[[ PROVIDED INFORMATION, beginning ]]

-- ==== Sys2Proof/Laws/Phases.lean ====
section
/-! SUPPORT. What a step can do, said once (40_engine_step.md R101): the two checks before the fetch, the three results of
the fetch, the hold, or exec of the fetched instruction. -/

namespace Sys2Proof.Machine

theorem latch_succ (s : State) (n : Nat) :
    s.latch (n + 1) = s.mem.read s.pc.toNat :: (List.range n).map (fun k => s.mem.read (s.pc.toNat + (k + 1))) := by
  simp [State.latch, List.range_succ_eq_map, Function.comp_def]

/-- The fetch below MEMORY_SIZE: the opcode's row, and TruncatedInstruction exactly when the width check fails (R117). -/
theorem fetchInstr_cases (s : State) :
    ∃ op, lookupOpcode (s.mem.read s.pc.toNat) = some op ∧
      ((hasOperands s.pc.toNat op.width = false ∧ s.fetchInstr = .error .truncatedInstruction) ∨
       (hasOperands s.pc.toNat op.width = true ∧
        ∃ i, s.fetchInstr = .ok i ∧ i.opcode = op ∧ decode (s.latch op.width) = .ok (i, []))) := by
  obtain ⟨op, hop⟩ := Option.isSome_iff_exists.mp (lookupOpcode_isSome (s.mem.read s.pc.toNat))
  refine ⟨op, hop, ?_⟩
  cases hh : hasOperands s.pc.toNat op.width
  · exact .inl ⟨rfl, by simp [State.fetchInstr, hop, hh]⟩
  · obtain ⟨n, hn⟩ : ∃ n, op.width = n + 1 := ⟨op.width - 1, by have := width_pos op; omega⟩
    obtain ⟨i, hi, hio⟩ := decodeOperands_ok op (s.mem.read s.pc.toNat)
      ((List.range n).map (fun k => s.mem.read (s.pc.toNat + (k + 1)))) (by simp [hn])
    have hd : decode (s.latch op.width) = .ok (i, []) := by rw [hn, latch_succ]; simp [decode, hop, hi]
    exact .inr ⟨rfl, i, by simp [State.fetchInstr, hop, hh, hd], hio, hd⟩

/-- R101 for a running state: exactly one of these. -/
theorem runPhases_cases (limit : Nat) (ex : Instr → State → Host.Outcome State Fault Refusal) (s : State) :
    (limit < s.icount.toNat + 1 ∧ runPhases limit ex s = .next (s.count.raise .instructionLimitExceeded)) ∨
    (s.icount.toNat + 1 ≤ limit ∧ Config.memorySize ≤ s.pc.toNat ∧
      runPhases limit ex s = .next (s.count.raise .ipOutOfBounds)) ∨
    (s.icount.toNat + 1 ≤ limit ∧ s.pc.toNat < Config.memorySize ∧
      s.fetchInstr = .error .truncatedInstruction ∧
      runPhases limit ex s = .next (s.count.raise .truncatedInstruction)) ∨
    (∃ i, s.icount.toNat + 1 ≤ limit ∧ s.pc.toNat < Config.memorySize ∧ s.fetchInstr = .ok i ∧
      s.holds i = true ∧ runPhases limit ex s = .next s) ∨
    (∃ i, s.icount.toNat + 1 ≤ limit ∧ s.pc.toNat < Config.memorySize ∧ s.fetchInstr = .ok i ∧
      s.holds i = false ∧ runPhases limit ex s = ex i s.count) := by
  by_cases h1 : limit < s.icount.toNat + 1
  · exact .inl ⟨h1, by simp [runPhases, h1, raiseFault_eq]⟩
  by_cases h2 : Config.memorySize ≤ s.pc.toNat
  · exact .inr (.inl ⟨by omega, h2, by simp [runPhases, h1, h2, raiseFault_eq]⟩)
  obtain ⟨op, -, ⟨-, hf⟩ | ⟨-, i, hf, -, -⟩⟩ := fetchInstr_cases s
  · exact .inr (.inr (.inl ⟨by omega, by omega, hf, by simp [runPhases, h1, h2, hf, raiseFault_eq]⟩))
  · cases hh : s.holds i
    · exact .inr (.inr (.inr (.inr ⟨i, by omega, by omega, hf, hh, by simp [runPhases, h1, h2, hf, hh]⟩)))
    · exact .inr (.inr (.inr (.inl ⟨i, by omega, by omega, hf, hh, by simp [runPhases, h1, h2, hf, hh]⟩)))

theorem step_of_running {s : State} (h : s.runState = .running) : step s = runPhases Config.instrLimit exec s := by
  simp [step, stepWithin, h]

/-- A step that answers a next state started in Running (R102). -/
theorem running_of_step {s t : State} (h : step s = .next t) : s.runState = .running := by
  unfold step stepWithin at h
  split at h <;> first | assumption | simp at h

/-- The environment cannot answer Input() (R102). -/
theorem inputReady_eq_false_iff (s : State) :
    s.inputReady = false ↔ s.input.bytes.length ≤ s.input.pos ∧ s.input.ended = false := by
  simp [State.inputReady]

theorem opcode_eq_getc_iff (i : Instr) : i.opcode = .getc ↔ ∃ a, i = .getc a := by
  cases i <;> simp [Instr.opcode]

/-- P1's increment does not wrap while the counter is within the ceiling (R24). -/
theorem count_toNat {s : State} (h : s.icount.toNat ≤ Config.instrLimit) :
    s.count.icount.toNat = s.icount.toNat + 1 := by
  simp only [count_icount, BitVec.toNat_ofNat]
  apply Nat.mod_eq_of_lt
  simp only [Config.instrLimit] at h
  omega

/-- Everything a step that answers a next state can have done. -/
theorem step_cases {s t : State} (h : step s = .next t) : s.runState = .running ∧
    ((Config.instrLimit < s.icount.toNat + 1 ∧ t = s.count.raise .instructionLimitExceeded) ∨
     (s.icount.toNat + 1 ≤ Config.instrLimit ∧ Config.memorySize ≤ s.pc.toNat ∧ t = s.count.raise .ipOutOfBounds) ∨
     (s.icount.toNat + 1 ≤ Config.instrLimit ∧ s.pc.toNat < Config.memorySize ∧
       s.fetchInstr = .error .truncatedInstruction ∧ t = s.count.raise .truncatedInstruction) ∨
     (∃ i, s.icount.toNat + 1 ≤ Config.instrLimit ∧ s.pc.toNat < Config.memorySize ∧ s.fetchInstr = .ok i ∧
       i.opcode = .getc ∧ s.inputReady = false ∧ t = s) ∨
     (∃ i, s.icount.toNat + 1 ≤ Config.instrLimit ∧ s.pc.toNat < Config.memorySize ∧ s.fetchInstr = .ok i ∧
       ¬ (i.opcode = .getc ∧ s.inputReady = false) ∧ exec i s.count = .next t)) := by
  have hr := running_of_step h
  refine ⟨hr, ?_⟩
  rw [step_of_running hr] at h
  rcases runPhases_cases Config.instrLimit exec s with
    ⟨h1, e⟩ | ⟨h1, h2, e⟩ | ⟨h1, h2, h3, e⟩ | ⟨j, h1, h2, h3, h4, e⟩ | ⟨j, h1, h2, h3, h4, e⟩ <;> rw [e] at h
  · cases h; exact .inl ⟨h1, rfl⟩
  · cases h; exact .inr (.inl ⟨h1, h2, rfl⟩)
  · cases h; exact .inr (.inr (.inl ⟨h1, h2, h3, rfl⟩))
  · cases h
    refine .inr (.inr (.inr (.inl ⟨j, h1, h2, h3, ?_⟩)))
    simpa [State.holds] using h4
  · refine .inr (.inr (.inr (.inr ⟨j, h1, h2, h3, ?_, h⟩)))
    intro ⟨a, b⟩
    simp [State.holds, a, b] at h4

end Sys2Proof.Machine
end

[[ PROVIDED INFORMATION, end ]]

Using the data above, reproduce exactly the lines from the line that contains "three results of" through the line that contains "simp [State.latch, List.range_succ_eq_map, Function.comp_def]", including both.

/-! SUPPORT. What a step can do, said once (40_engine_step.md R101): the two checks before the fetch, the three results of
the fetch, the hold, or exec of the fetched instruction. -/

namespace Sys2Proof.Machine

theorem latch_succ (s : State) (n : Nat) :
    s.latch (n + 1) = s.mem.read s.pc.toNat :: (List.range n).map (fun k => s.mem.read (s.pc.toNat + (k + 1))) := by
  simp [State.latch, List.range_succ_eq_map, Function.comp_def]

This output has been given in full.